User Manual
1. Tool Overview
This tool is designed for plasma proteomics data analysis and provides the following core functions:
- Multi-dimensional contamination assessment and adaptive contamination indexing
- Mathematic model-based contamination correction
- Data recovery evaluation with visualization
2. User Guide
2.1 Data Input
-
Data source selection:
Choose example data for reference or upload CSV files (gene expression matrix and group information)
-
File format requirements:
- Expression matrix: First column contains protein names, columns represent samples. Requires missing value imputation. Do NOT perform log2 transformation (software will automatically apply log2 transformation)
- Group information: Must contain id (matching expression matrix column names) and group columns
-
Parameter settings:
Select comparison groups, set correlation coefficient threshold (default: 0.9)

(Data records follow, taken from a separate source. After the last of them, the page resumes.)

-- ==== Sys2Proof/Machine/Train.lean ====
section
/-! DEFINITION. Lanes: their blocks on the line, the hops of a strand and the start of a training attempt (10_hanel_lanes.md R235 to
R246, 12_partners_sessions.md R286). -/

namespace Sys2Proof.Machine

open Sys2Proof

def lane (s : State) (n : Nat) : Lane := s.lane.ln.getD n {}

def setLane (n : Nat) (x : Lane) (s : State) : State := { s with lane := { s.lane with ln := s.lane.ln.put n x } }

def bond (s : State) (k : Nat) : Bond := s.lane.bond.getD k {}

def setBond (k : Nat) (x : Bond) (s : State) : State := { s with lane := { s.lane with bond := s.lane.bond.put k x } }

def partner (s : State) (id : Nat) : Partner := s.part.entry.getD id {}

def setPartner (id : Nat) (x : Partner) (s : State) : State := { s with part := { s.part with entry := s.part.entry.put id x } }

/-- A role that pairs its lanes as one bonded link (Table 10.1). -/
def bonded (role : Nat) : Bool := role == 4 || role == 5

/-- Roles that use electrical idle in place of sleep (Table 10.1). -/
def privileged (role : Nat) : Bool := role == 2 || role == 5

/-- A LINK_DROP holds this lane (Table 21.3). -/
def laneDropped (s : State) (n : Nat) : Bool := s.test.slot.any fun e => e.2.type == 1 && e.2.target == n && e.2.kind == 1

/-- A control block of a type with its byte 1 (Table 10.2). -/
def ctlBlock (type b1 : Nat) : Bytes := fit 8 (le 1 type ++ le 1 b1)

/-- 64 bits, LSB first, through the self-synchronising scrambler x^58 + x^39 + 1: each bit sent is the bit given, plus the
bits sent 39 and 58 bits before (10_hanel_lanes.md R236). The register's state after reset is not given: zero (DESIGN
CHOICE, notes/assumptions/151.md). -/
def scramble (reg : Nat) (b : Bytes) : Bytes × Nat :=
  let w := uLE 8 b 0
  let r := (List.range 64).foldl
    (fun (a : Nat × Nat) i =>
      let bit := b2n ((w.testBit i != a.2.testBit 38) != a.2.testBit 57)
      (a.1 + bit * 2 ^ i, (2 * a.2 + bit) % 2 ^ 58)) (0, reg)
  (le 8 r.1, r.2)

/-- The 128-UI exit burst of R246: 64 UI of 0b10 repeated and the word, without sync headers. -/
def exitBurst : List (Nat × Bytes) := [(0, List.replicate 8 0xAA), (0, le 8 0x3C3C3C3CC3C3C3C3)]

/-- An IDLE block (Table 10.2). -/
def idleBlock : Bytes := ctlBlock 0x1E 0

/-- What a pair with its polarity inverted carries of a sync header and 64 bits (Table 10.5): every bit the other way round. -/
def inverted (w : Nat × Bytes) : Nat × Bytes := (if w.1 = 0 then 0 else 3 - w.1, w.2.map fun b => ~~~b)

/-- A lane with bits put on its transmitted pair, which TX_POL inverts (Table 10.5). -/
def Lane.sent (x : Lane) (l : List (Nat × Bytes)) : Lane := { x with line := x.line ++ if x.txPol then l.map inverted else l }

/-- Put a block on a lane's line: a transmitter that is OFF, asleep, runs a PRBS pattern or holds common mode under a
LINK_DROP sends none, and one in electrical idle sends its exit burst first (10_hanel_lanes.md R235, R236, R245, R246;
21_test_diagnostics.md Table 21.3). -/
def laneOut (n hdr : Nat) (b : Bytes) (s : State) : State :=
  let x := lane s n
  if x.role = 0 ∨ x.txSleep ∨ x.prbsOn ∨ laneDropped s n then s
  else
    let c := scramble x.scr b
    let burst := if x.eidle then exitBurst else []
    let y : Lane := { x with scr := c.2, eidle := false, idleRun := if b = idleBlock then x.idleRun + 1 else 0 }
    bump64 0x2007 n 12 1 (setLane n (y.sent (burst ++ [(hdr, c.1)])) s)

/-- The other lane of a pair. -/
def otherLane (n : Nat) : Nat := if n % 2 = 0 then n + 1 else n - 1

/-- The strand that a strand number stands for: the lower one of a loop. -/
def strandOf (s : State) (n : Nat) : Nat := if (lane s n).role = 2 then 2 * (n / 2) else n

/-- Hops of a strand: up to the last listed one, and at least one; every other role has one (12_partners_sessions.md R285). -/
def hopCount (s : State) (n : Nat) : Nat :=
  let r := (lane s n).role
  if r = 1 ∨ r = 2 then
    ((s.part.entry.filter fun e => e.2.type != 0 && e.2.path == 0 && strandOf s e.2.strand == strandOf s n).map
      fun e => e.2.hop).foldl max 0 + 1
  else 1

/-- A role that takes both lanes of a pair (Table 10.1). -/
def pairRole (r : Nat) : Bool := r == 2 || r == 4 || r == 5

/-- The entry that a hop of a lane names: on a loop that of either strand number, on a bonded pair of peers that of the
lower lane, and on a twin link none (12_partners_sessions.md R285, R286). -/
def listedAt (s : State) (n hop : Nat) : Option Nat :=
  let at_ (k : Nat) : Bool :=
    match (lane s n).role with
    | 2 => k / 2 == n / 2
    | 4 => k == 2 * (n / 2)
    | 5 => false
    | _ => k == n
  (s.part.entry.find? fun e => e.2.type != 0 && e.2.path == 0 && e.2.hop == hop && at_ e.2.strand).map Prod.fst

/-- This lane is the upper head of a loop, which counts its hops from the far end. -/
def upperHead (s : State) (n : Nat) : Bool := (lane s n).role == 2 && n % 2 == 1

/-- Position of the i-th hop from a head. -/
def hopAt (s : State) (n i : Nat) : Nat := if upperHead s n then hopCount s n - 1 - i else i

/-- Hops that this head may still train: on a loop it meets the other head. -/
def hopsLeft (s : State) (n : Nat) : Bool :=
  let x := lane s n
  if x.role = 2 then decide (x.reach + (lane s (otherLane n)).reach < hopCount s n) else decide (x.reach < hopCount s n)

/-- The entry fits the role of its lane (12_partners_sessions.md R286). -/
def roleFits (role type n hop : Nat) : Bool :=
  if type = 1 then role == 1 || role == 2
  else if type = 2 ∨ type = 3 then hop == 0 && (role == 3 || (role == 4 && n % 2 == 0))
  else false

/-- The entries of a lane that its role does not serve and that no hop in training names: beyond hop 0 of a peer, on the
upper lane of a bonded pair, and on a twin link (12_partners_sessions.md R286). -/
def strayEntries (s : State) (n : Nat) : List Nat :=
  let r := (lane s n).role
  (s.part.entry.filter fun e => e.2.type != 0 && e.2.path == 0 && e.2.strand == n &&
    (r == 5 || (r == 4 && n % 2 == 1) || ((r == 3 || r == 4) && e.2.hop != 0))).map Prod.fst

/-- A TRAIN block with its CHK, the CRC-16 of bytes 0 to 5. -/
def trainBlock (msg ver hop id : Nat) : Bytes :=
  let b := le 1 0x33 ++ le 1 msg ++ le 1 ver ++ le 1 hop ++ le 2 id
  b ++ le 2 (crc16 b)

/-- A control block on one lane's own line, past the striping of a bonded pair. -/
def ownBlock (n : Nat) (b : Bytes) (s : State) : State := laneOut n 2 b s

/-- The version in use with the node at a hop, which every TRAIN block to it carries in VER: what the node in training has just
agreed to, or what it agreed to with the head that has trained it (R240). -/
def hopVer (s : State) (n hop : Nat) : Nat :=
  let x := lane s n
  match x.heard with
  | some (v, _) => if x.hop = hop then v else x.vers.getD hop 0x23
  | none => x.vers.getD hop ((lane s (otherLane n)).vers.getD hop 0x23)

/-- A lane can start an attempt: it has a role, and no injection or PRBS test holds it. Without its quad PLL the attempt finds
no lock in SIGNAL. -/
def canTrain (s : State) (n : Nat) : Bool :=
  let x := lane s n
  x.role != 0 && !x.training && !x.prbsOn && !laneDropped s n

/-- EV_PART_ABSENT with cause TRAIN of an entry that is not trained (R286). -/
def notTrained (id : Nat) (s : State) : State := raise 0x2203 id (le 1 1 ++ le 3 0) s

/-- Start an attempt on the next hop of a lane, once its wait is over (R238, R241). An entry that does not fit the role is not
trained (R286; DEDUCED, notes/assumptions/91.md). PORT_TRAIN goes to the node before that hop, in the version in use there. -/
def startAttempt (n : Nat) (s : State) : State :=
  let x := lane s n
  if ¬ canTrain s n ∨ ¬ hopsLeft s n then s
  else
    let hop := hopAt s n x.reach
    let wait := x.waitTo.getD hop 0
    let misfit := (listedAt s n hop).filter fun id => !(roleFits x.role (partner s id).type (2 * (n / 2)) hop)
    if s.now < wait then setLane n { x with hop := hop, retryAt := some wait } s
    else match misfit with
    | some id => notTrained id (setLane n { x with retryAt := none } s)
    | none =>
      let y := { x with training := true, retryAt := none, st := 1, hop := hop, attemptAt := s.now, stateAt := s.now,
                        pos := 0, good := 0, heard := none, marks := [], deskew := false }
      let s1 := (strayEntries s n).foldl (fun a id => notTrained id a) (setLane n y s)
      if x.reach = 0 then s1 else ownBlock n (trainBlock 3 (hopVer s n (hopAt s n (x.reach - 1))) hop 0) s1

end Sys2Proof.Machine
end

2.2 Contamination Assessment
-
Quality assessment:
View quality control plots including PCA, heatmap, correlation coefficient distribution
-
Marker selection:
- Select contamination panels with high CV values from contamination type list
- Filter effective markers through correlation analysis and differential expression
-
Contamination level:
Assess impact degree through CV distribution
Evaluate sample-specific contamination through expression of contaminant markers
If the CV value of a contamination panel is not significantly higher than other proteins, or if markers show no high correlation, the dataset has no significant contamination
If contaminant markers show significant differential expression in both groups, correction cannot be performed as differences may originate from either contamination or biological variation
2.3 Data Correction
-
Correction type:
Select contamination types to correct (RBC, platelets, coagulation system). Do NOT select types without available markers
-
Constraint factor:
Adjust correction strength using slider (recommended range: 0.8-1.2, default: 1)
-
Quality control:
Compare quality metrics pre/post correction: PCA, contaminant marker CV changes
2.4 Differential Analysis
-
Analysis method:
Differential expression analysis based on limma
-
Result interpretation:
- Compare overlapping differential proteins pre/post correction using Venn diagrams
- Visualize significant differential proteins via volcano plots
-
Data export:
Download results in CSV format
3. Important Notes
-
Data preprocessing:
Perform missing value imputation before uploading
-
Marker validation:
Ensure selected contamination markers show stable expression in the dataset
-
Parameter optimization:
Adjust constraint factor using CV distribution, correlation plots and PCA results. Default values suffice for most cases
-
Result validation:
Post-correction should show: Significant reduction in CV values of contaminant markers and decreased high-correlation distribution
-
Technical support:
Report issues at: https://github.com/The-Hong-Wang-Lab-a-bloodomics-group/CAT-APP
4. Frequently Asked Questions
-
Q1:
Why do negative values appear after correction?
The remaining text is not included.